Several VPN services are considering moving operations out of India following ExpressVPN’s announcement this week that it plans to remove servers from the country considering new and controversial cybersecurity rules.
The Indian government updated section 70B of the IT Act, 2000 to add several measures in April 2022. Service providers, intermediaries, data centers, companies, and government organizations have six hours to report a range of intrusions to CERT-IN, an agency tasked with organizing the government’s response to computer intrusions.
The new rules, which take effect in June, caused outrage among tech companies across the globe. Many argued the rules would be cumbersome and provide hackers with readily available pools of data to steal from.
The rules were heavily criticized by VPN companies that make a point of not storing the kind of user data now required by the new rules in India. If you don’t have logs, start collecting/storing them.
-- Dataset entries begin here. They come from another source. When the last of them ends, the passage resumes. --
@[simp] theorem State.randomByte_v (s : State) : s.randomByte.2.v = s.v := by
  unfold State.randomByte; split <;> rfl
@[simp] theorem State.randomByte_pc (s : State) : s.randomByte.2.pc = s.pc := by
  unfold State.randomByte; split <;> rfl
@[simp] theorem State.randomByte_i (s : State) : s.randomByte.2.i = s.i := by
  unfold State.randomByte; split <;> rfl
@[simp] theorem State.randomByte_sp (s : State) : s.randomByte.2.sp = s.sp := by
  unfold State.randomByte; split <;> rfl
@[simp] theorem State.randomByte_stack (s : State) : s.randomByte.2.stack = s.stack := by
  unfold State.randomByte; split <;> rfl
@[simp] theorem State.randomByte_dt (s : State) : s.randomByte.2.dt = s.dt := by
  unfold State.randomByte; split <;> rfl
@[simp] theorem State.randomByte_st (s : State) : s.randomByte.2.st = s.st := by
  unfold State.randomByte; split <;> rfl
@[simp] theorem State.randomByte_keys (s : State) : s.randomByte.2.keys = s.keys := by
  unfold State.randomByte; split <;> rfl
@[simp] theorem State.randomByte_mode (s : State) : s.randomByte.2.mode = s.mode := by
  unfold State.randomByte; split <;> rfl
@[simp] theorem State.randomByte_faultCause (s : State) : s.randomByte.2.faultCause = s.faultCause := by
  unfold State.randomByte; split <;> rfl
@[simp] theorem State.randomByte_faultWord (s : State) : s.randomByte.2.faultWord = s.faultWord := by
  unfold State.randomByte; split <;> rfl
@[simp] theorem State.randomByte_faultAddr (s : State) : s.randomByte.2.faultAddr = s.faultAddr := by
  unfold State.randomByte; split <;> rfl
@[simp] theorem State.randomByte_mem (s : State) : s.randomByte.2.mem = s.mem := by
  unfold State.randomByte; split <;> rfl
@[simp] theorem State.randomByte_disp (s : State) : s.randomByte.2.disp = s.disp := by
  unfold State.randomByte; split <;> rfl
@[simp] theorem State.randomByte_memSize (s : State) : s.randomByte.2.memSize = s.memSize := by
  unfold State.randomByte; split <;> rfl
@[simp] theorem State.randomByte_collisionRule (s : State) : s.randomByte.2.collisionRule = s.collisionRule := by
  unfold State.randomByte; split <;> rfl

theorem State.randomByte_supplied (s : State) (b : Byte) (rest : List Byte) (h : s.draws = b :: rest) :
    s.randomByte = (b, { s with draws := rest }) := by
  simp [State.randomByte, h]

theorem State.randomByte_free (s : State) (h : s.draws = []) :
    s.randomByte = (Config.freeRandomByte s.drawIndex, { s with drawIndex := s.drawIndex + 1 }) := by
  simp [State.randomByte, h]

@[simp] theorem State.writeV_keyRead (s : State) (r : Reg) (b : Byte) (q : Fin 16) : (s.writeV r b).keyRead q = s.keyRead q := rfl
@[simp] theorem State.writeV_stackDepth (s : State) (r : Reg) (b : Byte) : (s.writeV r b).stackDepth = s.stackDepth := rfl
@[simp] theorem State.writeResultFlag_keyRead (s : State) (x : Reg) (r : Byte × Bool) (q : Fin 16) : (s.writeResultFlag x r).keyRead q = s.keyRead q := rfl
@[simp] theorem State.writeResultFlag_stackDepth (s : State) (x : Reg) (r : Byte × Bool) : (s.writeResultFlag x r).stackDepth = s.stackDepth := rfl
@[simp] theorem State.setPc_readV (s : State) (a : Word) (q : Reg) : (s.setPc a).readV q = s.readV q := rfl
@[simp] theorem State.setPc_keyRead (s : State) (a : Word) (q : Fin 16) : (s.setPc a).keyRead q = s.keyRead q := rfl
@[simp] theorem State.setPc_stackDepth (s : State) (a : Word) : (s.setPc a).stackDepth = s.stackDepth := rfl
@[simp] theorem State.skip_readV (s : State) (q : Reg) : (s.skip).readV q = s.readV q := rfl
@[simp] theorem State.skip_keyRead (s : State) (q : Fin 16) : (s.skip).keyRead q = s.keyRead q := rfl
@[simp] theorem State.skip_stackDepth (s : State) : (s.skip).stackDepth = s.stackDepth := rfl
@[simp] theorem State.advance_readV (s : State) (q : Reg) : (s.advance).readV q = s.readV q := rfl
@[simp] theorem State.advance_keyRead (s : State) (q : Fin 16) : (s.advance).keyRead q = s.keyRead q := rfl
@[simp] theorem State.advance_stackDepth (s : State) : (s.advance).stackDepth = s.stackDepth := rfl
@[simp] theorem State.setI_readV (s : State) (a : Word) (q : Reg) : (s.setI a).readV q = s.readV q := rfl
@[simp] theorem State.setI_keyRead (s : State) (a : Word) (q : Fin 16) : (s.setI a).keyRead q = s.keyRead q := rfl
@[simp] theorem State.setI_stackDepth (s : State) (a : Word) : (s.setI a).stackDepth = s.stackDepth := rfl
@[simp] theorem State.setDt_readV (s : State) (b : Byte) (q : Reg) : (s.setDt b).readV q = s.readV q := rfl
@[simp] theorem State.setDt_keyRead (s : State) (b : Byte) (q : Fin 16) : (s.setDt b).keyRead q = s.keyRead q := rfl
@[simp] theorem State.setDt_stackDepth (s : State) (b : Byte) : (s.setDt b).stackDepth = s.stackDepth := rfl
@[simp] theorem State.setSt_readV (s : State) (b : Byte) (q : Reg) : (s.setSt b).readV q = s.readV q := rfl
@[simp] theorem State.setSt_keyRead (s : State) (b : Byte) (q : Fin 16) : (s.setSt b).keyRead q = s.keyRead q := rfl
@[simp] theorem State.setSt_stackDepth (s : State) (b : Byte) : (s.setSt b).stackDepth = s.stackDepth := rfl
@[simp] theorem State.setDisp_readV (s : State) (d : Display) (q : Reg) : (s.setDisp d).readV q = s.readV q := rfl
@[simp] theorem State.setDisp_keyRead (s : State) (d : Display) (q : Fin 16) : (s.setDisp d).keyRead q = s.keyRead q := rfl
@[simp] theorem State.setDisp_stackDepth (s : State) (d : Display) : (s.setDisp d).stackDepth = s.stackDepth := rfl
@[simp] theorem State.setKey_readV (s : State) (k : Fin 16) (b : Bool) (q : Reg) : (s.setKey k b).readV q = s.readV q := rfl
@[simp] theorem State.setKey_stackDepth (s : State) (k : Fin 16) (b : Bool) : (s.setKey k b).stackDepth = s.stackDepth := rfl
@[simp] theorem State.push_readV (s : State) (a : Word) (q : Reg) : (s.push a).readV q = s.readV q := rfl
@[simp] theorem State.push_keyRead (s : State) (a : Word) (q : Fin 16) : (s.push a).keyRead q = s.keyRead q := rfl
@[simp] theorem State.pop_readV (s : State) (q : Reg) : (s.pop).readV q = s.readV q := rfl
@[simp] theorem State.pop_keyRead (s : State) (q : Fin 16) : (s.pop).keyRead q = s.keyRead q := rfl
@[simp] theorem State.pop_stackDepth (s : State) : (s.pop).stackDepth = s.stackDepth := rfl
@[simp] theorem State.halt_readV (s : State) (q : Reg) : (s.halt).readV q = s.readV q := rfl
@[simp] theorem State.halt_keyRead (s : State) (q : Fin 16) : (s.halt).keyRead q = s.keyRead q := rfl
@[simp] theorem State.halt_stackDepth (s : State) : (s.halt).stackDepth = s.stackDepth := rfl
@[simp] theorem State.raise_readV (s : State) (c : FaultCause) (w a : Word) (q : Reg) : (s.raise c w a).readV q = s.readV q := rfl
@[simp] theorem State.raise_keyRead (s : State) (c : FaultCause) (w a : Word) (q : Fin 16) : (s.raise c w a).keyRead q = s.keyRead q := rfl
@[simp] theorem State.raise_stackDepth (s : State) (c : FaultCause) (w a : Word) : (s.raise c w a).stackDepth = s.stackDepth := rfl
@[simp] theorem State.raiseIn_readV (s : State) (c : FaultCause) (ins : Instr) (q : Reg) : (s.raiseIn c ins).readV q = s.readV q := rfl
@[simp] theorem State.raiseIn_keyRead (s : State) (c : FaultCause) (ins : Instr) (q : Fin 16) : (s.raiseIn c ins).keyRead q = s.keyRead q := rfl
@[simp] theorem State.raiseIn_stackDepth (s : State) (c : FaultCause) (ins : Instr) : (s.raiseIn c ins).stackDepth = s.stackDepth := rfl
@[simp] theorem State.timerTick_readV (s : State) (q : Reg) : (s.timerTick).readV q = s.readV q := rfl
@[simp] theorem State.timerTick_keyRead (s : State) (q : Fin 16) : (s.timerTick).keyRead q = s.keyRead q := rfl
@[simp] theorem State.timerTick_stackDepth (s : State) : (s.timerTick).stackDepth = s.stackDepth := rfl

@[simp] theorem State.randomByte_readV (s : State) (q : Reg) : s.randomByte.2.readV q = s.readV q := by
  simp [State.readV]

@[simp] theorem State.randomByte_keyRead (s : State) (q : Fin 16) : s.randomByte.2.keyRead q = s.keyRead q := by
  simp [State.keyRead]

@[simp] theorem State.randomByte_stackDepth (s : State) : s.randomByte.2.stackDepth = s.stackDepth := by
  simp [State.stackDepth]

@[simp] theorem State.push_stackDepth (s : State) (a : Word) : (s.push a).stackDepth = s.stackDepth := by
  simp [State.stackDepth]

/-- Reading a register after a write, any two registers. -/
theorem State.readV_writeV (s : State) (r q : Reg) (b : Byte) :
    (s.writeV r b).readV q = if q = r then b else s.readV q := by
  simp [State.readV, Vector.getElem_set, Fin.ext_iff, eq_comm]

@[simp] theorem State.readV_writeV_same (s : State) (r : Reg) (b : Byte) : (s.writeV r b).readV r = b := by
  simp [State.readV_writeV]

@[simp] theorem State.readV_writeV_ne (s : State) (r q : Reg) (b : Byte) (h : q ≠ r) :
    (s.writeV r b).readV q = s.readV q := by
  simp [State.readV_writeV, h]

/-- Reading a register after a flag writer's last stage: the flag in `V[15]`, the result in `V[x]` unless `x = 15`. -/
theorem State.readV_writeResultFlag (s : State) (x q : Reg) (r : Byte × Bool) :
    (s.writeResultFlag x r).readV q = if q = regVF then flagByte r.2 else if q = x then r.1 else s.readV q := by
  simp [State.writeResultFlag, State.readV_writeV]

/-- Reading a key after the host changed one. -/
theorem State.keyRead_setKey (s : State) (k q : Fin 16) (b : Bool) :
    (s.setKey k b).keyRead q = if q = k then b else s.keyRead q := by
  simp [State.keyRead, Vector.getElem_set, Fin.ext_iff, eq_comm]

end Sys2Proof.Machine
end

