-- ==== Sys2Proof/Tests/Slice0.lean ====
section
/-! SUPPORT. Tests with results from spec/95_test_vectors.md and from the encodings of spec/30_encoding.md, and for
every statement with hypotheses a witness that meets them. -/

namespace Sys2Proof.Tests

open Sys2Proof.Machine Sys2Proof.Safety
open Sys2Proof.Config (CollisionRule)

/-- The start of a vector of spec/95_test_vectors.md: the reset state with the word at `0x010` and `PC` there. -/
def atTen (w : Nat) : State := (State.reset.setPc 0x010#16).withFetchWord 16 w

/-- A byte of memory put in place. -/
def poke (s : State) (a : Nat) (b : Byte) : State := { s with mem := Memory.write s.mem a b }

/-- A cell of the display turned on. -/
def lit (s : State) (px : Fin 64) (py : Fin 32) : State := s.setDisp (Display.write s.disp px py true)

/-- A stack pointer put in place. -/
def withSp (s : State) (sp : Nat) : State := { s with sp := sp }

/-- The collision rule put in place. -/
def withRule (s : State) (r : CollisionRule) : State := { s with collisionRule := r }

/-- What is seen of the next state of one step. -/
def after {α : Type} (s : State) (f : State → α) : Option α :=
  match step s with
  | .next t => some (f t)
  | .fault _ => none
  | .refused _ => none

/-- What is seen of a fault: cause, word, address and `PC`. -/
def faultSeen (s : State) : Option (Mode × BitVec 3 × Word × Word × Word) :=
  after s fun t => (t.mode, t.faultCause, t.faultWord, t.faultAddr, t.pc)

/-- The cells that are on, column by column. -/
def cellsOn (s : State) : List (Nat × Nat) :=
  (List.finRange 64).flatMap fun px =>
    ((List.finRange 32).filter fun py => Display.read s.disp px py).map fun py => (px.val, py.val)

/-! ### Well-formed terms -/

theorem test_sys_zero_is_ill_formed : (Instr.sys 0x000#12).wellFormed = false := by decide
theorem test_sys_cls_is_ill_formed : (Instr.sys 0x0E0#12).wellFormed = false := by decide
theorem test_sys_ret_is_ill_formed : (Instr.sys 0x0EE#12).wellFormed = false := by decide

/-! ### Decoding: each word from the formats of R74 and the rows of R78, the fields `c x y n` in order -/

theorem test_decode_control_flow :
    decodeWord 0b0000_0000_0000_0000#16 = some .halt ∧
    decodeWord 0b0000_0000_1110_1110#16 = some .ret ∧
    decodeWord 0b0000_0001_0010_0011#16 = some (.sys 0x123#12) ∧
    decodeWord 0b0001_0010_0000_0101#16 = some (.jp 0x205#12) ∧
    decodeWord 0b0010_0011_0000_0000#16 = some (.call 0x300#12) ∧
    decodeWord 0b1011_0010_1111_1111#16 = some (.jpV0 0x2FF#12) := by decide

theorem test_decode_skips :
    decodeWord 0b0011_1111_0000_0001#16 = some (.seImm 15 0x01#8) ∧
    decodeWord 0b0100_0001_1010_0101#16 = some (.sneImm 1 0xA5#8) ∧
    decodeWord 0b0101_0001_0010_0000#16 = some (.seReg 1 2) ∧
    decodeWord 0b1001_0011_1100_0000#16 = some (.sneReg 3 12) := by decide

theorem test_decode_loads_and_alu :
    decodeWord 0b0110_1111_1010_1010#16 = some (.ldImm 15 0xAA#8) ∧
    decodeWord 0b0111_0000_0000_0011#16 = some (.addImm 0 0x03#8) ∧
    decodeWord 0b1000_0010_0011_0000#16 = some (.ldReg 2 3) ∧
    decodeWord 0b1000_0001_0010_0001#16 = some (.orReg 1 2) ∧
    decodeWord 0b1000_0001_0010_0010#16 = some (.andReg 1 2) ∧
    decodeWord 0b1000_0001_0010_0011#16 = some (.xorReg 1 2) ∧
    decodeWord 0b1000_0001_0010_0100#16 = some (.addReg 1 2) ∧
    decodeWord 0b1000_0001_0010_0101#16 = some (.sub 1 2) ∧
    decodeWord 0b1000_0100_1010_0110#16 = some (.shr 4 10) ∧
    decodeWord 0b1000_0001_0010_0111#16 = some (.subn 1 2) ∧
    decodeWord 0b1000_0100_1010_1110#16 = some (.shl 4 10) := by decide

theorem test_decode_index_and_random :
    decodeWord 0b1010_0010_0000_1100#16 = some (.ldI 0x20C#12) ∧
    decodeWord 0b1100_0001_0000_1111#16 = some (.rnd 1 0x0F#8) ∧
    decodeWord 0b1111_0001_0001_1110#16 = some (.addI 1) := by decide

theorem test_decode_display :
    decodeWord 0b0000_0000_1110_0000#16 = some .cls ∧
    decodeWord 0b1101_0000_0001_0010#16 = some (.drw 0 1 0x2#4) := by decide

theorem test_decode_keypad_and_timers :
    decodeWord 0b1110_0001_1001_1110#16 = some (.skp 1) ∧
    decodeWord 0b1110_0001_1010_0001#16 = some (.sknp 1) ∧
    decodeWord 0b1111_0010_0000_0111#16 = some (.ldVxDt 2) ∧
    decodeWord 0b1111_0010_0001_0101#16 = some (.ldDtVx 2) ∧
    decodeWord 0b1111_0010_0001_1000#16 = some (.ldStVx 2) := by decide

theorem test_decode_unimplemented :
    decodeWord 0b1111_0011_0000_1010#16 = some (.fx0a 3) ∧
    decodeWord 0b1111_0000_0010_1001#16 = some (.fx29 0) ∧
    decodeWord 0b1111_0101_0011_0011#16 = some (.fx33 5) ∧
    decodeWord 0b1111_0010_0101_0101#16 = some (.fx55 2) ∧
    decodeWord 0b1111_0010_0110_0101#16 = some (.fx65 2) := by decide

/-- Section 2.7 of the vectors. -/
theorem test_decode_refuses_illegal_words :
    decodeBytes [0x50#8, 0x01#8] = .illegal 0x5001#16 ∧ decodeWord 0x8008#16 = none ∧ decodeWord 0x800F#16 = none ∧
    decodeWord 0x9001#16 = none ∧ decodeWord 0xE09D#16 = none ∧ decodeWord 0xF016#16 = none ∧
    decodeWord 0xFFFF#16 = none := by decide

theorem test_decode_refuses_one_byte : decodeBytes [0x60#8] = .truncated := by decide

theorem test_decode_keeps_the_rest :
    decodeBytes [0x70#8, 0x03#8, 0x00#8] = .instr (.addImm 0 0x03#8) [0x00#8] := by decide

/-! ### One step of each instruction, from spec/95_test_vectors.md -/

/-- 2.1 vector 1. -/
theorem test_halt : after (State.reset.setPc 0x004#16) (fun t => (t.mode, t.pc)) = some (.halted, 0x006#16) := by
  decide
/-- 2.1 vector 2. -/
theorem test_jp : after (atTen 0x1205) (fun t => t.pc) = some 0x205#16 := by decide
/-- 2.1 vector 4. -/
theorem test_call : after (atTen 0x2300) (fun t => (t.stack[0]?, t.sp, t.pc)) = some (some 0x012#16, 1, 0x300#16) := by
  decide
/-- 2.1 vector 5. -/
theorem test_call_full : faultSeen (withSp (atTen 0x2300) 16) =
    some (.faulted, 4#3, 0x2300#16, 0x0010#16, 0x012#16) := by decide
/-- 2.1 vector 6. -/
theorem test_ret : after (withSp (((withSp (atTen 0x00EE) 0).push 0x123#16).push 0x456#16) 2)
    (fun t => (t.pc, t.sp, t.stack[1]?)) = some (0x456#16, 1, some 0x456#16) := by decide
/-- 2.1 vector 7. -/
theorem test_ret_empty : faultSeen (atTen 0x00EE) = some (.faulted, 5#3, 0x00EE#16, 0x0010#16, 0x012#16) := by decide
/-- 2.1 vector 8. -/
theorem test_sys : faultSeen (atTen 0x0123) = some (.faulted, 2#3, 0x0123#16, 0x0010#16, 0x012#16) := by decide
/-- 2.1 vector 11. -/
theorem test_jp_v0 : after (((atTen 0xB2FF).writeV 0 0x01#8).writeV 2 0x55#8) (fun t => t.pc) = some 0x300#16 := by
  decide
/-- 2.1 vector 12. -/
theorem test_jp_v0_high : after ((atTen 0xBFFF).writeV 0 0xFF#8) (fun t => t.pc) = some 0x10FE#16 := by decide
/-- 2.1 vector 14. -/
theorem test_fetch_outside : faultSeen (State.reset.setPc 0x1000#16) =
    some (.faulted, 6#3, 0x0000#16, 0x1000#16, 0x1000#16) := by decide
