-- ==== Sys2Proof/Machine/Flags.lean ====
section
/-! DEFINITION. The block has no flags and no condition codes (10_state.md R26). Its only status is the error bit of
a response, which no command can read back. -/

namespace Sys2Proof.Machine

/-- The cause code of IllegalCommand, the only cause; `rsp_err` = 1 is its code (60_exceptions.md R201). -/
def illegalCommandCode : BitVec 1 := 1#1

/-- `rsp_err` of every legal command (30_encoding.md R66). -/
def legalErrBit : Bool := false

/-- `rsp_err` of an illegal command (R201). -/
def illegalErrBit : Bool := illegalCommandCode == 1#1

/-- The response of a legal command with data `d` (R66). -/
def okResponse (d : Word) : Response := ⟨d, legalErrBit⟩

/-- The error response (R201): no data, error bit set. -/
def errorResponse : Response := ⟨noResponseData, illegalErrBit⟩

end Sys2Proof.Machine
end

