-- ==== Sys2Proof/Machine/SeedState.lean ====
section
/-! DEFINITION. SEED, GETSEED, SETSTATE and GETSTATE (41_seed_state.md). -/

namespace Sys2Proof.Machine

/-! ## The steps of SEED, in the order of R130 -/

/-- `SEED <- data`, `STATE <- 0`, `INC <- (DEFAULT_INC << 1) | 1`. -/
def seedStart (data : Word) : Registers :=
  { state := 0#64, inc := (Config.DEFAULT_INC <<< 1) ||| 1#64, seed := dataOperand data }

/-- The first `advance()`, output discarded. -/
def seedMixIncrement (data : Word) : Registers := (seedStart data).advance.2

/-- `STATE <- STATE + data`, modulo 2^64. -/
def seedAddSeed (data : Word) : Registers :=
  { seedMixIncrement data with state := (seedMixIncrement data).state + dataOperand data }

/-- The second `advance()`, output discarded. -/
def seedMixSeed (data : Word) : Registers := (seedAddSeed data).advance.2

/-- The intermediate values a SEED holds while it executes (10_state.md R30, 41_seed_state.md R131). -/
def seedStages (data : Word) : SeedStages := ⟨(seedMixIncrement data).state, (seedAddSeed data).state⟩

/-- SEED against the registers, none of which it reads (R130, R136). -/
def seedEffect (data : Word) : Response × Registers := (okResponse noResponseData, seedMixSeed data)

/-- SEED (R130). -/
def execSeed (data : Word) (s : State) : Host.Outcome State Fault Refusal :=
  .next (s.respond (seedEffect data).2 (seedEffect data).1 Config.LAT_SEED (some (seedStages data)))

/-! ## State access -/

/-- GETSEED against the registers (R132). -/
def getseedEffect (r : Registers) : Response × Registers := (okResponse (registerResponseData r.seed), r)

/-- GETSEED (R132). -/
def execGetseed (s : State) : Host.Outcome State Fault Refusal :=
  .next (s.respond (getseedEffect s.regs).2 (getseedEffect s.regs).1 Config.LAT_GETSEED none)

/-- SETSTATE against the registers (R133). -/
def setstateEffect (data : Word) (r : Registers) : Response × Registers :=
  (okResponse noResponseData, { r with state := dataOperand data })

/-- SETSTATE (R133). -/
def execSetstate (data : Word) (s : State) : Host.Outcome State Fault Refusal :=
  .next (s.respond (setstateEffect data s.regs).2 (setstateEffect data s.regs).1 Config.LAT_SETSTATE none)

/-- GETSTATE against the registers; it does not advance (R134). -/
def getstateEffect (r : Registers) : Response × Registers := (okResponse (registerResponseData r.state), r)

/-- GETSTATE (R134). -/
def execGetstate (s : State) : Host.Outcome State Fault Refusal :=
  .next (s.respond (getstateEffect s.regs).2 (getstateEffect s.regs).1 Config.LAT_GETSTATE none)

end Sys2Proof.Machine
end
If companies are not willing to follow the rule, then they are free to leave – Cabinet Minister Chandrasekhar said
ExpressVPN released a blog post explaining that it will remove its Indian-based VPN servers in response to the new rules.
The company said users in India will still be able to connect to VPN servers that will give them Indian IP addresses and allow them to access the internet as if they were in India through virtual servers physically located in Singapore and the UK.
Under India’s new VPN rule, which is set to come into effect on June 27, 2022, companies will be required to store users’ real names, IP addresses assigned to them, usage patterns, and other identifying data, and will never collect logs of user activity, including no logging of browsing history, traffic destination, data content, or DNS queries the company said.
Like ExpressVPN other providers like Nord VPN, Proton VPN, and Surfshark VPN are ready to pull the plug if required.